In her writings, Sontag tries to simplify the situation of Yugoslavia, but it is exceptionally perilous to debate the ethnic war.
Sontag also praised the position of Joschka Fischer, Vice-Chancellor and Minister for Foreign Affairs of Germany, as a politician who professed the voice of conscience. Yet within months of his Green Party entering government for the first time, in coalition with Chancellor Gerhard Schroeder's Social Democrats, Fischer started to justify NATO's attack. His slogan became "Never again Auschwitz," which is different from the old credo "Never again war." He portrayed war in Kosovo as a war against genocide. Fischer states, "We have to show people that wealthy Germany is not indifferent to this planet's crises," in Die Zeit on Thursday, March 23, 2000.[11] Fischer also mentioned that the barbaric attitude of Serbs in Kosovo is a challenge toward the security of Western Europe, since until the year 1999, Germany was the chair of the European Union.
At this point, Sontag became the person who embodies the attitude that world peace can be ensured by NATO, an organization which is mainly led by the U.S. military.
e. The Changing Role of KLA: from Terrorist Group to
Freedom Fighters
To talk about the issues in Kosovo, we need to know about
the Kosovo Liberation Army (KLA).
The KLA, known to Albanians as Ushtria Clirimtare e Kosoves (UCK), is
such a mysterious group. Chris
Hedges, the New York Times Balkan
Bureau Chief from 1995 to 1998, talks about the background of KLA and their
goals in Foreign Affairs.
"The Kosovo Liberation Army (KLA) splits down a bizarre ideological divide, with hints of fascism on one side and whiffs of communism on the other. The former faction is led by the sons and grandsons of rightist Albanian fighters --either the heirs of those who fought in the World Word II fascist militias and the Skandeberg volunteer SS division raised by the Nazis, or the descendants of the rightist Albanian kacak rebels who rose up against the Serbs 80 years ago.
Although never much of a fighting force, the Skandeberg division took part in the shameful roundup and deportation of the province's few hundred Jews during the Holocaust.
The division remnants fought Tito's Partizans at the end of the war, leaving thousand of ethnic Albanians dead.
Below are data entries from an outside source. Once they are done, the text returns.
def lookStack : DispatchResult → Option (Nat × List Nat)
  | .next t => some (t.pc, t.stack)
  | .fault _ => none
  | .refused _ => none

def lookEnd : DispatchResult → Option (Signal × Bool)
  | .next t => some (t.signal, t.running)
  | .fault _ => none
  | .refused _ => none

def kindOf : DispatchResult → Option Fault
  | .next _ => none
  | .fault k => some k
  | .refused _ => none

/-! ### WellFormed: the one check is that INVALID_C0 is the fallback (R88), so its seven assigned words are refused. -/

theorem test_wellFormed_refuses_nop_word : (Instr.invalidC0 0x00#7).wellFormed = false := by decide
theorem test_wellFormed_refuses_nop_alias : (Instr.invalidC0 0x60#7).wellFormed = false := by decide
theorem test_wellFormed_refuses_return_word : (Instr.invalidC0 0x08#7).wellFormed = false := by decide
theorem test_wellFormed_refuses_retfie_word : (Instr.invalidC0 0x09#7).wellFormed = false := by decide
theorem test_wellFormed_refuses_sleep_word : (Instr.invalidC0 0x63#7).wellFormed = false := by decide
theorem test_wellFormed_accepts_clrwdt_word : (Instr.invalidC0 0x64#7).wellFormed = true := by decide

/-! ### Decoding: one word per constructor, spelled bit by bit from the patterns of R88. -/

theorem test_decode_nop : decode 0b0000000001000000#16 = .nop := by decide
theorem test_decode_return : decode 0b0000000000001000#16 = .ret := by decide
theorem test_decode_retfie : decode 0b0000000000001001#16 = .retfie := by decide
theorem test_decode_sleep : decode 0b0000000001100011#16 = .sleep := by decide
theorem test_decode_invalidC0 : decode 0b0000000001100100#16 = .invalidC0 0x64#7 := by decide
theorem test_decode_movwf : decode 0b0000000011111110#16 = .movwf 0x7E#7 := by decide
theorem test_decode_clrw : decode 0b0000000101010101#16 = .clrw := by decide
theorem test_decode_clrf : decode 0b0000000110100000#16 = .clrf 0x20#7 := by decide
theorem test_decode_subwf : decode 0b0000001000100000#16 = .subwf 0x20#7 .w := by decide
theorem test_decode_decf : decode 0b0000001110000011#16 = .decf 0x03#7 .f := by decide
theorem test_decode_iorwf : decode 0b0000010001111111#16 = .iorwf 0x7F#7 .w := by decide
theorem test_decode_andwf : decode 0b0000010110000001#16 = .andwf 0x01#7 .f := by decide
theorem test_decode_xorwf : decode 0b0000011001010101#16 = .xorwf 0x55#7 .w := by decide
theorem test_decode_addwf : decode 0b0000011110101010#16 = .addwf 0x2A#7 .f := by decide
theorem test_decode_movf : decode 0b0000100001000000#16 = .movf 0x40#7 .w := by decide
theorem test_decode_comf : decode 0b0000100110100000#16 = .comf 0x20#7 .f := by decide
theorem test_decode_incf : decode 0b0000101000000011#16 = .incf 0x03#7 .w := by decide
theorem test_decode_decfsz : decode 0b0000101111111111#16 = .decfsz 0x7F#7 .f := by decide
theorem test_decode_rlf : decode 0b0000110000000001#16 = .rlf 0x01#7 .w := by decide
theorem test_decode_rrf : decode 0b0000110111010101#16 = .rrf 0x55#7 .f := by decide
theorem test_decode_swapf : decode 0b0000111000101010#16 = .swapf 0x2A#7 .w := by decide
theorem test_decode_incfsz : decode 0b0000111111000000#16 = .incfsz 0x40#7 .f := by decide
theorem test_decode_bcf : decode 0b0001000110100000#16 = .bcf 0x20#7 3#3 := by decide
theorem test_decode_bsf : decode 0b0001011110001011#16 = .bsf 0x0B#7 7#3 := by decide
theorem test_decode_btfsc : decode 0b0001100000000011#16 = .btfsc 0x03#7 0#3 := by decide
theorem test_decode_btfss : decode 0b0001111001111111#16 = .btfss 0x7F#7 4#3 := by decide
theorem test_decode_call : decode 0b0010010001010110#16 = .call 0x456#11 := by decide
theorem test_decode_goto : decode 0b0010111111111110#16 = .goto 0x7FE#11 := by decide
theorem test_decode_movlw : decode 0b0011001110101011#16 = .movlw 0xAB#8 := by decide
theorem test_decode_retlw : decode 0b0011011000101010#16 = .retlw 0x2A#8 := by decide
theorem test_decode_iorlw : decode 0b0011100011110000#16 = .iorlw 0xF0#8 := by decide
theorem test_decode_andlw : decode 0b0011100100001111#16 = .andlw 0x0F#8 := by decide
theorem test_decode_xorlw : decode 0b0011101000101011#16 = .xorlw 0x2B#8 := by decide
theorem test_decode_invalidL : decode 0b0011101101111111#16 = .invalidL := by decide
theorem test_decode_sublw : decode 0b0011110100100000#16 = .sublw 0x20#8 := by decide
theorem test_decode_addlw : decode 0b0011111000000011#16 = .addlw 0x03#8 := by decide
theorem test_decode_invalidClass1 : decode 0b0111111111111111#16 = .invalidClass1 := by decide
theorem test_decode_invalidClass2 : decode 0b1000000000000000#16 = .invalidClass2 := by decide
theorem test_decode_invalidClass3 : decode 0b1100000000001000#16 = .invalidClass3 := by decide

theorem test_decodeTableWord_reads_the_word : decodeTableWord 16 0x07A0 = some (.addwf 0x20#7 .f) := by decide
theorem test_decodeTableWord_drops_higher_bits : decodeTableWord 8 0x1208 = some .ret := by decide
theorem test_decodeTableWord_knows_one_length : decodeTableWord 32 0x07A0 = none := by decide

/-! ### Reset, fetch and step. -/

theorem test_reset_pc_stack_running : State.reset.pc = 0 ∧ State.reset.stack = [] ∧ State.reset.running = true := by decide
theorem test_step_runs_the_placed_word :
    look 0x20#7 (step (State.reset.withFetchWord 16 0x3005)) = some ⟨0x05#8, 0x001, 0x00#8, 0x00#8⟩ := by decide
theorem test_step_without_a_word_is_stuck : kindOf (step State.reset) = some .noProgramWord := by decide
theorem test_write_of_zero_unlists : Memory.write [(0x03, 0x05#8), (0x20, 0x01#8)] 0x20 0x00#8 = [(0x03, 0x05#8)] := by decide

/-! ### Class 0. -/

/-- V53 of 95_test_vectors.md: `MOVWF 0x03`. -/
theorem test_movwf_at_status : look 0x03#7 (dispatch 0x0083#16 (mk 0x00#8 0x000 [] [(0x03, 0x07#8)])) =
    some ⟨0x00#8, 0x001, 0x00#8, 0x00#8⟩ := by decide

/-- V54 of 95_test_vectors.md: `MOVWF 0x0B`. -/
theorem test_movwf_at_intcon : look 0x0B#7 (dispatch 0x008B#16 (mk 0x80#8 0x000 [] [])) =
    some ⟨0x80#8, 0x001, 0x80#8, 0x00#8⟩ := by decide

/-- V24 of 95_test_vectors.md: `RETURN`. -/
theorem test_return_pops_the_top : lookStack (dispatch 0x0008#16 (mk 0x00#8 0x100 [0x00A, 0x00B] [])) =
    some (0x00B, [0x00A]) := by decide

/-- V184 of 95_test_vectors.md: `RETURN`. -/
theorem test_return_on_empty_stack :
    kindOf (dispatch 0x0008#16 (mk 0x5A#8 0x123 [] [(0x03, 0x05#8)])) = some .stackEmpty := by
  decide

/-- V58 of 95_test_vectors.md: `RETFIE`. -/
theorem test_retfie_keeps_other_bits : look 0x0B#7 (dispatch 0x0009#16 (mk 0x00#8 0x020 [0x010] [(0x0B, 0x81#8)])) =
    some ⟨0x00#8, 0x010, 0x81#8, 0x00#8⟩ := by decide

/-- V185 of 95_test_vectors.md: `RETFIE`. -/
theorem test_retfie_on_empty_stack :
    kindOf (dispatch 0x0009#16 (mk 0x5A#8 0x123 [] [(0x03, 0x05#8)])) = some .stackEmpty := by
  decide

/-- V60 of 95_test_vectors.md: SLEEP leaves `running` true and signals STANDBY (C10). -/
theorem test_sleep_signals_standby : lookEnd (dispatch 0x0063#16 (mk 0x00#8 0x004 [] [])) = some (.standby, true) := by decide

/-- V60 of 95_test_vectors.md: `SLEEP`. -/
theorem test_sleep_advances : look 0x20#7 (dispatch 0x0063#16 (mk 0x00#8 0x004 [] [])) =
    some ⟨0x00#8, 0x005, 0x00#8, 0x00#8⟩ := by decide

/-- V62 of 95_test_vectors.md: `NOP`. -/
theorem test_nop_alias : look 0x20#7 (dispatch 0x0020#16 (mk 0x00#8 0x000 [] [])) =
    some ⟨0x00#8, 0x001, 0x00#8, 0x00#8⟩ := by decide

/-- V181 of 95_test_vectors.md: `invalid`. -/
theorem test_invalidC0_raises :
    kindOf (dispatch 0x0005#16 (mk 0x5A#8 0x123 [0x010] [(0x03, 0x05#8)])) = some .invalidInstruction := by
  decide

/-- V108 of 95_test_vectors.md: `CLRF 0x03`. -/
theorem test_clrf_at_status : look 0x03#7 (dispatch 0x0183#16 (mk 0x00#8 0x000 [] [(0x03, 0xFF#8)])) =
    some ⟨0x00#8, 0x001, 0x04#8, 0x04#8⟩ := by decide

/-- V66 of 95_test_vectors.md: `CLRW`. -/
theorem test_clrw_keeps_c_dc : look 0x20#7 (dispatch 0x0100#16 (mk 0x33#8 0x000 [] [(0x03, 0x03#8), (0x20, 0x7E#8)])) =
    some ⟨0x00#8, 0x001, 0x7E#8, 0x07#8⟩ := by decide

/-- V69 of 95_test_vectors.md: `SUBWF 0x20, 1`. -/
theorem test_subwf_zero_subtrahend : look 0x20#7 (dispatch 0x02A0#16 (mk 0x00#8 0x000 [] [(0x20, 0x07#8)])) =
    some ⟨0x00#8, 0x001, 0x07#8, 0x00#8⟩ := by decide

/-- V71 of 95_test_vectors.md: `SUBWF 0x20, 0`. -/
theorem test_subwf_equal_low_nibble_zero : look 0x20#7 (dispatch 0x0220#16 (mk 0x80#8 0x000 [] [(0x20, 0x80#8)])) =
    some ⟨0x00#8, 0x001, 0x80#8, 0x05#8⟩ := by decide

/-- V73 of 95_test_vectors.md: `DECF 0x20, 1`. -/
theorem test_decf_wraps : look 0x20#7 (dispatch 0x03A0#16 (mk 0x00#8 0x000 [] [])) =
    some ⟨0x00#8, 0x001, 0xFF#8, 0x00#8⟩ := by decide

/-- V74 of 95_test_vectors.md: `DECF 0x20, 1`. -/
theorem test_decf_keeps_c : look 0x20#7 (dispatch 0x03A0#16 (mk 0x00#8 0x000 [] [(0x03, 0x01#8), (0x20, 0x10#8)])) =
    some ⟨0x00#8, 0x001, 0x0F#8, 0x01#8⟩ := by decide

/-- V75 of 95_test_vectors.md: `IORWF 0x20, 0`. -/
theorem test_iorwf : look 0x20#7 (dispatch 0x0420#16 (mk 0xF0#8 0x000 [] [(0x20, 0x0F#8)])) =
    some ⟨0xFF#8, 0x001, 0x0F#8, 0x00#8⟩ := by decide

/-- V78 of 95_test_vectors.md: `ANDWF 0x20, 1`. -/
theorem test_andwf_to_register : look 0x20#7 (dispatch 0x05A0#16 (mk 0xF0#8 0x000 [] [(0x20, 0x0F#8)])) =
    some ⟨0xF0#8, 0x001, 0x00#8, 0x04#8⟩ := by decide

/-- V80 of 95_test_vectors.md: `XORWF 0x20, 1`. -/
theorem test_xorwf_to_register : look 0x20#7 (dispatch 0x06A0#16 (mk 0xFF#8 0x000 [] [(0x20, 0x0F#8)])) =
    some ⟨0xFF#8, 0x001, 0xF0#8, 0x00#8⟩ := by decide

/-- V107 of 95_test_vectors.md: `ADDWF 0x03, 1`. -/
theorem test_addwf_at_status : look 0x03#7 (dispatch 0x0783#16 (mk 0x10#8 0x000 [] [(0x03, 0xF0#8)])) =
    some ⟨0x10#8, 0x001, 0x05#8, 0x05#8⟩ := by decide

/-- V83 of 95_test_vectors.md: `ADDWF 0x20, 0`. -/
theorem test_addwf_carries : look 0x20#7 (dispatch 0x0720#16 (mk 0x01#8 0x000 [] [(0x20, 0xFF#8)])) =
    some ⟨0x00#8, 0x001, 0xFF#8, 0x07#8⟩ := by decide

/-- V85 of 95_test_vectors.md: `MOVF 0x20, 0`. -/
theorem test_movf_to_w : look 0x20#7 (dispatch 0x0820#16 (mk 0x99#8 0x000 [] [(0x20, 0x42#8)])) =
    some ⟨0x42#8, 0x001, 0x42#8, 0x00#8⟩ := by decide

/-- V86 of 95_test_vectors.md: `MOVF 0x20, 1`. -/
theorem test_movf_tests_zero : look 0x20#7 (dispatch 0x08A0#16 (mk 0x99#8 0x000 [] [])) =
    some ⟨0x99#8, 0x001, 0x00#8, 0x04#8⟩ := by decide

/-- V87 of 95_test_vectors.md: `COMF 0x20, 0`. -/
theorem test_comf : look 0x20#7 (dispatch 0x0920#16 (mk 0x00#8 0x000 [] [(0x20, 0x5A#8)])) =
    some ⟨0xA5#8, 0x001, 0x5A#8, 0x00#8⟩ := by decide

/-- V90 of 95_test_vectors.md: `INCF 0x20, 1`. -/
theorem test_incf_wraps_keeps_c : look 0x20#7 (dispatch 0x0AA0#16 (mk 0x00#8 0x000 [] [(0x03, 0x03#8), (0x20, 0xFF#8)])) =
    some ⟨0x00#8, 0x001, 0x00#8, 0x07#8⟩ := by decide

/-- V113 of 95_test_vectors.md: `INCF 0x03, 1`. -/
theorem test_incf_at_status : look 0x03#7 (dispatch 0x0A83#16 (mk 0x00#8 0x000 [] [(0x03, 0xFF#8)])) =
    some ⟨0x00#8, 0x001, 0x04#8, 0x04#8⟩ := by decide

/-- V92 of 95_test_vectors.md: `DECFSZ 0x20, 1`. -/
theorem test_decfsz_skips : look 0x20#7 (dispatch 0x0BA0#16 (mk 0x00#8 0x010 [] [(0x20, 0x01#8)])) =
    some ⟨0x00#8, 0x012, 0x00#8, 0x00#8⟩ := by decide

/-- V91 of 95_test_vectors.md: `DECFSZ 0x20, 0`. -/
theorem test_decfsz_to_w : look 0x20#7 (dispatch 0x0B20#16 (mk 0x00#8 0x010 [] [(0x20, 0x05#8)])) =
    some ⟨0x04#8, 0x011, 0x05#8, 0x00#8⟩ := by decide

/-- V110 of 95_test_vectors.md: `RLF 0x03, 1`. -/
theorem test_rlf_at_status : look 0x03#7 (dispatch 0x0C83#16 (mk 0x00#8 0x000 [] [(0x03, 0x81#8)])) =
    some ⟨0x00#8, 0x001, 0x03#8, 0x03#8⟩ := by decide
The decision by KLA commanders to dress their police in black fatigues and order their fighters to salute with a clenched fist to the forehead has led many to worry about these fascist antecedents. Following such criticism, the salute has been changed to the traditional open-palm salute common in the U.S. Army.
The second KLA faction, comprising most of the KLA leaders in exile, are old Stalinists who were once bankrolled by the xenophobic Enver Hoxha, the dictator of Albania. Most of these leaders were students at Pristina University after 1974, when Belgrade granted the province autonomy. Freed from Yugoslav oversight, the university imported thousands of textbooks from Albania, all carefully edited by Hoxha's Stalinist regime, along with at least a dozen militant Albanian professors. Along with its degree programs, Pristina University began to quietly school young Kosovar leaders in the art of revolution. Not only did a huge percentage of the KLA leadership come out of the university, but so, ominously, did the Albanian leadership to the neighboring [Former Yugoslav Republic of] Macedonia.
The two KLA factions have little sympathy with or understanding of democratic institutions. Split bitterly between radical left and radical right, they are now arguing over whether to carry the fighting to the pockets of ethnic Albanians who live in western [FYRO]Macedonia and neighboring Montenegro. The only thing they agree on is the need to liberate Kosovo from Serbian rule. All else, menacingly, will be decided later. It is not said how."[12]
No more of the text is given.